(TASK INPUT):

/-- A free frame's bit set and cleared again leaves every byte of memory as it was (R100). -/
theorem State.sameBytes_clearBit_setBit {s : State} {f : Nat} (h : s.bit f = false) : SameBytes s ((s.setBit f).clearBit f) := by
  intro a
  by_cases ha : inWord (s.bitWordAddr f) a
  · refine Memory.readByte_of_read32_eq ?_ ha
    calc ((s.setBit f).clearBit f).mem.read32 (s.bitWordAddr f)
        = (s.setBit f).mem.read32 (s.bitWordAddr f) &&& ~~~bitMaskOf f := Memory.read32_write32_same _ _ _
      _ = (s.mem.read32 (s.bitWordAddr f) ||| bitMaskOf f) &&& ~~~bitMaskOf f :=
        congrArg (· &&& _) (Memory.read32_write32_same _ _ _)
      _ = s.mem.read32 (s.bitWordAddr f) := set_clear_bitMask h
  · exact (State.readByte_clearBit (s := s.setBit f) ha).trans (State.readByte_setBit ha)

/-- The frame that the single-frame search answers is free (R77). -/
theorem State.bit_of_firstFree {s : State} {f : Nat} (h : s.firstFree = some f) : s.bit f = false := by
  rcases s.firstFree_cases with ⟨g, hg, -, hfree, -⟩ | ⟨hnone, -⟩
  · obtain rfl : g = f := Option.some.inj (hg.symm.trans h)
    exact hfree
  · exact absurd (hnone.symm.trans h) (by simp)

theorem quiet_walk {va : Word} {s t : State} (hready : s.halted = false) (ht : execWalk va s = .next t) : s.QuietIfRecoverable t := by
  refine quiet_of_ready hready ht ?_
  split
  · exact .unchanged s _ _
  · exact .unchanged s _ _
  · exact .ok s _

theorem quiet_xlate {va : Word} {s t : State} (hready : s.halted = false) (ht : execXlate va s = .next t) :
    s.QuietIfRecoverable t := by
  refine quiet_of_ready hready ht ?_
  split
  · split
    · exact .ok s _
    · split
      · exact .unchanged s _ _
      · exact .unchanged s _ _
      · exact .ok s _
  · exact .ok s _

theorem quiet_map {phys virt : Word} {s t : State} (hready : s.halted = false) (ht : execMap phys virt s = .next t) :
    s.QuietIfRecoverable t := by
  refine quiet_of_ready hready ht (.checked (.checked ?_))
  split
  · exact .fatal s _ _ _ _
  · exact .unchanged s _ _
  · exact .ok s _

theorem quiet_unmap {virt : Word} {s t : State} (hready : s.halted = false) (ht : execUnmap virt s = .next t) :
    s.QuietIfRecoverable t := by
  refine quiet_of_ready hready ht (.checked ?_)
  split
  · exact .unchanged s _ _
  · exact .unchanged s _ _
  · exact .ok s _

/-- PAGE.ALLOC: where no table frame is free, the data frame's bit, which was 0, is cleared again (R100). -/
theorem quiet_pageAlloc {virt : Word} {s t : State} (hready : s.halted = false) (ht : execPageAlloc virt s = .next t) :
    s.QuietIfRecoverable t := by
  refine quiet_of_ready hready ht (.checked ?_)
  split
  · exact .unchanged s _ _
  · refine .checked ?_
    split
    · exact .unchanged s _ _
    · next f hf =>
      split
      · exact .fatal s _ _ _ _
      · exact fun _ => ⟨State.sameBytes_clearBit_setBit (State.bit_of_firstFree hf), rfl, rfl⟩
      · exact .ok s _

theorem quiet_pageFree {virt : Word} {s t : State} (hready : s.halted = false) (ht : execPageFree virt s = .next t) :
    s.QuietIfRecoverable t := by
  refine quiet_of_ready hready ht (.checked ?_)
  split
  · exact .unchanged s _ _
  · exact .unchanged s _ _
  · exact .checkedNot (.checked (.ok s _))

theorem quiet_writeCR (s : State) (n : Nat) (v word : Word) : s.QuietIfRecoverable (s.writeCR n v word) := by
  unfold State.writeCR
  split
  · exact .ok s _
  · exact .checked (.ok s _)
  · exact .checked (.ok s _)
  · exact .checkedNot (.ok s _)
  · exact .ok s _

/-- Settles O57, by the command: after its checks it ends OK, or it searches, or it walks the tables. -/
theorem recoverableOutcomesWriteNoMemory : Obligations.RecoverableOutcomesWriteNoMemory := by
  intro i s t hready ht
  show s.QuietIfRecoverable t
  unfold exec at ht
  cases i with
  | entGetframe _ | entGetpfn _ | entGetflags _ | entAdd _ _ | entDel _ _ | entTest _ _ | vaDir _ | vaTbl _ | invlpg _ =>
    exact quiet_of_ready hready ht (.ok s _)
  | entPack _ _ | entSetframe _ _ | entLd _ | entSt _ _ | bmSetall | bmFreereg _ _ | pgEnable _ =>
    exact quiet_of_ready hready ht (.checked (.ok s _))
  | bmRsvreg base len =>
    refine quiet_of_ready hready ht (.checked ?_)
    split
    · exact .ok s _
    · exact .ok s _
  | bmTest addr =>
    refine quiet_of_ready hready ht (.checked ?_)
    split
    · exact .ok s _
    · exact .checked (.ok s _)
  | bmMark _ | bmFree _ => exact quiet_of_ready hready ht (.checked (.checkedNot (.checked (.ok s _))))
  | bmFind => exact quiet_of_ready hready ht (.checked (.endSearch s s.firstFree fun _ => s))
  | bmFindrun count => exact quiet_of_ready hready ht (.checked (.endSearch s (s.firstRun count.toNat) fun _ => s))
  | bmAlloc => exact quiet_of_ready hready ht (.checked (.endSearch s s.firstFree s.setBit))
  | bmAllocrun count =>
    exact quiet_of_ready hready ht (.checked (.endSearch s (s.firstRun count.toNat) fun f => s.setBits f count.toNat))
  | walk va => exact quiet_walk hready ht
  | xlate va => exact quiet_xlate hready ht
  | map phys virt => exact quiet_map hready ht
  | unmap virt => exact quiet_unmap hready ht
  | pageAlloc virt => exact quiet_pageAlloc hready ht
  | pageFree virt => exact quiet_pageFree hready ht
  | crRd n =>
    simp only [execCrRd, hready] at ht
    split at ht
    · obtain rfl := Host.Outcome.next.inj ht
      exact .ok s _
    · exact quiet_of_ready hready ht (.fatal s s _ _ _)
  | crWr n value =>
    simp only [execCrWr] at ht
    split at ht
    · exact quiet_of_ready hready ht (quiet_writeCR s _ _ _)
    · exact quiet_of_ready hready ht (.fatal s s _ _ _)

end Sys2Proof.Machine
end

section
/-! Proofs for spec/43_page_walker.md: what each walker command does in a block that is not halted, O34 to O37, O39 to O46; translations and
allocations after a mapping command, O47 to O49. -/

namespace Sys2Proof.Machine

/-! ### PG.ENABLE and VA.* -/

/-- Settles O34: a checked command; CTRL.PG and the empty TLB come with the new directory. -/
theorem pgEnableLoadsTheDirectory : Obligations.PgEnableLoadsTheDirectory := fun dir _ hready =>
  exec_of_alignment_check (fun s => { ({ s with pdbr := dir }.tlbFlush) with ctrl := s.ctrl ||| 1#32 }.finish .ok) hready
    aligned4K_iff (word_of_imm_eq_zero rfl) rfl

/-- Settles O35: two commands that check nothing. -/
theorem vaCommandsSplitTheAddress : Obligations.VaCommandsSplitTheAddress := fun va _ hready =>
  ⟨runUnlessHalted_result hready (dirIndex va), runUnlessHalted_result hready (tblIndex va),
    encode_of_word (i := .vaDir va) (word_of_imm_eq_zero rfl), encode_of_word (i := .vaTbl va) (word_of_imm_eq_zero rfl)⟩

/-! ### Commands that walk the tables -/

/-- How a command that needs a mapped page ends: NOT_PRESENT where the walk stops, otherwise as `through` does with the PTE and its
address (R96, R97, R99, R101). -/
def State.endWalk (s : State) (va : Word) (through : Word → Word → State) : State :=
  match s.walkTables va with
  | .absentAtPde e _ => s.finishNotPresent e
  | .absentAtPte e _ => s.finishNotPresent e
  | .present e pa => through e pa

theorem State.endWalk_of_mapped {s : State} {va : Word} (h : s.mapped va) (through : Word → Word → State) :
    s.endWalk va through = through (s.pteValue va) (s.ptePlace va) := by
  rw [State.endWalk, State.walkTables_of_mapped h]

theorem State.endWalk_of_not_mapped {s : State} {va : Word} (h : ¬ s.mapped va) (through : Word → Word → State) :
    s.endWalk va through = { s with res0 := 0#32, res1 := s.absentEntry va }.ended 2#32 := by
  obtain ⟨pa, hpde | hpte⟩ := State.walkTables_of_not_mapped h
  · rw [State.endWalk, hpde]; rfl
  · rw [State.endWalk, hpte]; rfl

theorem exec_walk {s : State} (hready : s.halted = false) (va : Word) :
    exec (.walk va) s = .next (s.endWalk va fun e _ => ((s.setRes0 (physAddr e va)).setRes1 e).finish .ok) :=
  runUnlessHalted_of_ready hready fun s => s.endWalk va fun e _ => ((s.setRes0 (physAddr e va)).setRes1 e).finish .ok

/-- Settles O36, by whether the walk comes through. -/
theorem walkReadsTheTables : Obligations.WalkReadsTheTables := by
  intro va s hready
  rw [exec_walk hready]
  exact ⟨fun hm => congrArg _ (State.endWalk_of_mapped hm _), fun hm => congrArg _ (State.endWalk_of_not_mapped hm _),
    encode_of_word (i := .walk va) (word_of_imm_eq_zero rfl)⟩

/-- With paging off XLATE is the identity (R97). -/
theorem exec_xlate_of_not_paging {va : Word} {s : State} (hready : s.halted = false) (hoff : s.paging = false) :
    exec (.xlate va) s = .next (((s.setRes0 va).setRes1 0#32).finish .ok) := by
  simp only [exec, execXlate, runUnlessHalted_of_ready hready, hoff, Bool.false_eq_true, if_false]

/-- On a TLB hit XLATE answers from the entry cached (R97). -/
theorem exec_xlate_of_hit {va e : Word} {s : State} (hready : s.halted = false) (hpaging : s.paging = true)
    (hhit : s.tlb.lookup (vpnOf va) = some e) :
    exec (.xlate va) s = .next (((s.setRes0 (physAddr e va)).setRes1 e).finish .ok) := by
  simp only [exec, execXlate, runUnlessHalted_of_ready hready, hpaging, if_true, hhit]

/-- On a TLB miss XLATE walks the tables (R97). -/
theorem exec_xlate_of_miss {va : Word} {s : State} (hready : s.halted = false) (hpaging : s.paging = true)
    (hmiss : s.tlb.lookup (vpnOf va) = none) :
    exec (.xlate va) s = .next (s.endWalk va fun e _ =>
      (((s.tlbMaybeFill (vpnOf va) e).setRes0 (physAddr e va)).setRes1 e).finish .ok) := by
  simp only [exec, execXlate, runUnlessHalted_of_ready hready, hpaging, if_true, hmiss]
  rfl

/-- Settles O37: the three ways past which no fill is drawn. -/
theorem xlateWithoutFill : Obligations.XlateWithoutFill := by
  intro va s hready
  refine ⟨fun hoff => exec_xlate_of_not_paging hready hoff, fun e hpaging hhit => exec_xlate_of_hit hready hpaging hhit,
    fun hpaging hmiss hm => ?stopped⟩
  case stopped => exact (exec_xlate_of_miss hready hpaging hmiss).trans (congrArg _ (State.endWalk_of_not_mapped hm _))

/-! ### UNMAP and PAGE.FREE -/

/-- Settles O42: a checked command that needs a mapped page. -/
theorem unmapClearsPresent : Obligations.UnmapClearsPresent := by
  intro virt s hready
  obtain ⟨hwalks, hmisaligned⟩ := exec_of_alignment_check (i := .unmap virt) (fun s => s.endWalk virt fun e pa =>
    ((((s.memWrite32 pa (clearPresent e)).tlbRemove (vpnOf virt)).setRes0 (frameOf e)).setRes1 (clearPresent e)).finish .ok)
    hready aligned4K_iff (word_of_imm_eq_zero rfl) rfl
  refine ⟨hmisaligned, fun ha hm => ?stopped, fun ha hm =>
    ⟨_, (hwalks ha).trans (congrArg _ (State.endWalk_of_mapped hm _)), rfl, ?written, fun a houtside => ?frame⟩⟩
  case stopped => exact (hwalks ha).trans (congrArg _ (State.endWalk_of_not_mapped hm _))
  case written => exact Memory.read32_write32_same s.mem (s.ptePlace virt) (clearPresent (s.pteValue virt))
  case frame => exact State.readByte_memWrite32 houtside

/-- How PAGE.FREE ends with the PTE `e` at `pa`, in the order of its checks: the frame's number, then the bitmap's extent (R101). -/
def State.freePage (s : State) (virt e pa : Word) : State :=
  if s.frameCount ≤ frameIndex e then s.raiseFatal .invalidOperation (frameOf e) (Instr.pageFree virt).word
  else if s.bmCheck then
    (((((s.clearBit (frameIndex e)).memWrite32 pa (clearPresent e)).tlbRemove (vpnOf virt)).setRes0
      (frameOf e)).setRes1 (clearPresent e)).finish .ok
  else s.raiseExtent (Instr.pageFree virt).word

/-- PAGE.FREE of a page mapped to a frame past NFRAMES (R101). -/
theorem State.freePage_of_beyond {s : State} {e : Word} (hbeyond : s.frameCount ≤ frameIndex e) (virt pa : Word) :
    s.freePage virt e pa = s.fatallyEnded 2#32 (frameOf e) 0x28#32 := by
  rw [State.freePage, if_pos hbeyond, State.raiseFatal_invalid, word_of_imm_eq_zero rfl]
  rfl

/-- PAGE.FREE where the bitmap runs past 2^32 (R101). -/
theorem State.freePage_of_bad_extent {s : State} {e : Word} (hlt : frameIndex e < s.frameCount) (hbad : ¬ s.bitmapFits) (virt pa : Word) :
    s.freePage virt e pa = s.fatallyEnded 2#32 s.bmbase 0x28#32 := by
  rw [State.freePage, if_neg (not_le.mpr hlt), if_neg (hbad ∘ s.bmCheck_iff.mp), State.raiseExtent_eq, word_of_imm_eq_zero rfl]
  rfl

/-- PAGE.FREE of a page whose frame has a bit clears that bit, then P (R101). -/
theorem State.freePage_of_frame {s : State} {e : Word} (hlt : frameIndex e < s.frameCount) (hfit : s.bitmapFits) (virt pa : Word) :
    s.freePage virt e pa = (((((s.clearBit (frameIndex e)).memWrite32 pa (clearPresent e)).tlbRemove (vpnOf virt)).setRes0
      (frameOf e)).setRes1 (clearPresent e)).finish .ok := by
  rw [State.freePage, if_neg (not_le.mpr hlt), if_pos (s.bmCheck_iff.mpr hfit)]

/-- Settles O46: a checked command that needs a mapped page, and then a frame of the bitmap. -/
theorem pageFreeUnmapsAndFrees : Obligations.PageFreeUnmapsAndFrees := by
  intro virt s hready f
  obtain ⟨hwalks, hmisaligned⟩ := exec_of_alignment_check (i := .pageFree virt) (fun s => s.endWalk virt (s.freePage virt))
    hready aligned4K_iff (word_of_imm_eq_zero rfl) rfl
  have hfrees (ha : virt.extractLsb' 0 12 = 0#12) (hm : s.mapped virt) :
      exec (.pageFree virt) s = .next (s.freePage virt (s.pteValue virt) (s.ptePlace virt)) :=
    (hwalks ha).trans (congrArg _ (State.endWalk_of_mapped hm _))
  refine ⟨hmisaligned, fun ha hm => ?stopped, fun ha hm hbeyond => ?beyond, fun ha hm hlt hbad => ?extent,
    fun ha hm hlt hfit => ⟨_, (hfrees ha hm).trans (congrArg _ (State.freePage_of_frame hlt hfit virt _)), rfl, ?written,
      fun a houtside => ?frame⟩⟩
  case stopped => exact (hwalks ha).trans (congrArg _ (State.endWalk_of_not_mapped hm _))
  case beyond => exact (hfrees ha hm).trans (congrArg _ (State.freePage_of_beyond hbeyond virt _))
  case extent => exact (hfrees ha hm).trans (congrArg _ (State.freePage_of_bad_extent hlt hbad virt _))
  case written => exact Memory.read32_write32_same (s.clearBit f).mem (s.ptePlace virt) (clearPresent (s.pteValue virt))
  case frame => exact State.readByte_memWrite32 (s := s.clearBit f) houtside

/-! ### MAP -/

/-- How MAP ends, by what `EnsureTable` answers (R98). -/
def State.mapPage (s : State) (phys virt : Word) : State :=
  match s.ensureTable virt with
  | .badExtent => s.raiseExtent (Instr.map phys virt).word
  | .noFrame => ((s.setRes0 0#32).setRes1 0#32).finish .outOfPhys
  | .ready pde s₁ => (((s₁.setPte pde virt phys).setRes0 (s₁.newPte pde virt phys)).setRes1 pde).finish .ok

/-- MAP in the order of its checks: alignment of the frame, then of the page (R98, R111). -/
theorem exec_map {s : State} (hready : s.halted = false) (phys virt : Word) :
    (phys.extractLsb' 0 12 ≠ 0#12 → exec (.map phys virt) s = .next (s.fatallyEnded 1#32 phys 0x25#32)) ∧
    (phys.extractLsb' 0 12 = 0#12 → virt.extractLsb' 0 12 ≠ 0#12 →
      exec (.map phys virt) s = .next (s.fatallyEnded 1#32 virt 0x25#32)) ∧
    (phys.extractLsb' 0 12 = 0#12 → virt.extractLsb' 0 12 = 0#12 → exec (.map phys virt) s = .next (s.mapPage phys virt)) := by
  have hword : (Instr.map phys virt).word = 0x25#32 := word_of_imm_eq_zero rfl
  obtain ⟨hchecks, hmisaligned⟩ := exec_of_alignment_check (i := .map phys virt) (fun s =>
    if aligned4K virt then s.mapPage phys virt else s.raiseFatal .alignmentViolation virt (Instr.map phys virt).word)
    hready aligned4K_iff hword rfl
  refine ⟨hmisaligned, fun hp hv => ?virt, fun hp hv => ?maps⟩
  case virt =>
    rw [hchecks hp, State.raiseFatal_alignment, hword]
    exact congrArg _ (if_neg (hv ∘ aligned4K_iff.mp))
  case maps => exact (hchecks hp).trans (congrArg _ (if_pos (aligned4K_iff.mpr hv)))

(EXERCISE DESCRIPTION): Which lines above run from the one containing "hpaging, if_true, hmiss]" to the one containing "s.freePage virt e pa = s.fatallyEnded 2#32 (frameOf"? Give them again exactly, both ends included.

(RESPONSE AREA):
  simp only [exec, execXlate, runUnlessHalted_of_ready hready, hpaging, if_true, hmiss]
  rfl

/-- Settles O37: the three ways past which no fill is drawn. -/
theorem xlateWithoutFill : Obligations.XlateWithoutFill := by
  intro va s hready
  refine ⟨fun hoff => exec_xlate_of_not_paging hready hoff, fun e hpaging hhit => exec_xlate_of_hit hready hpaging hhit,
    fun hpaging hmiss hm => ?stopped⟩
  case stopped => exact (exec_xlate_of_miss hready hpaging hmiss).trans (congrArg _ (State.endWalk_of_not_mapped hm _))

/-! ### UNMAP and PAGE.FREE -/

/-- Settles O42: a checked command that needs a mapped page. -/
theorem unmapClearsPresent : Obligations.UnmapClearsPresent := by
  intro virt s hready
  obtain ⟨hwalks, hmisaligned⟩ := exec_of_alignment_check (i := .unmap virt) (fun s => s.endWalk virt fun e pa =>
    ((((s.memWrite32 pa (clearPresent e)).tlbRemove (vpnOf virt)).setRes0 (frameOf e)).setRes1 (clearPresent e)).finish .ok)
    hready aligned4K_iff (word_of_imm_eq_zero rfl) rfl
  refine ⟨hmisaligned, fun ha hm => ?stopped, fun ha hm =>
    ⟨_, (hwalks ha).trans (congrArg _ (State.endWalk_of_mapped hm _)), rfl, ?written, fun a houtside => ?frame⟩⟩
  case stopped => exact (hwalks ha).trans (congrArg _ (State.endWalk_of_not_mapped hm _))
  case written => exact Memory.read32_write32_same s.mem (s.ptePlace virt) (clearPresent (s.pteValue virt))
  case frame => exact State.readByte_memWrite32 houtside

/-- How PAGE.FREE ends with the PTE `e` at `pa`, in the order of its checks: the frame's number, then the bitmap's extent (R101). -/
def State.freePage (s : State) (virt e pa : Word) : State :=
  if s.frameCount ≤ frameIndex e then s.raiseFatal .invalidOperation (frameOf e) (Instr.pageFree virt).word
  else if s.bmCheck then
    (((((s.clearBit (frameIndex e)).memWrite32 pa (clearPresent e)).tlbRemove (vpnOf virt)).setRes0
      (frameOf e)).setRes1 (clearPresent e)).finish .ok
  else s.raiseExtent (Instr.pageFree virt).word

/-- PAGE.FREE of a page mapped to a frame past NFRAMES (R101). -/
theorem State.freePage_of_beyond {s : State} {e : Word} (hbeyond : s.frameCount ≤ frameIndex e) (virt pa : Word) :
    s.freePage virt e pa = s.fatallyEnded 2#32 (frameOf e) 0x28#32 := by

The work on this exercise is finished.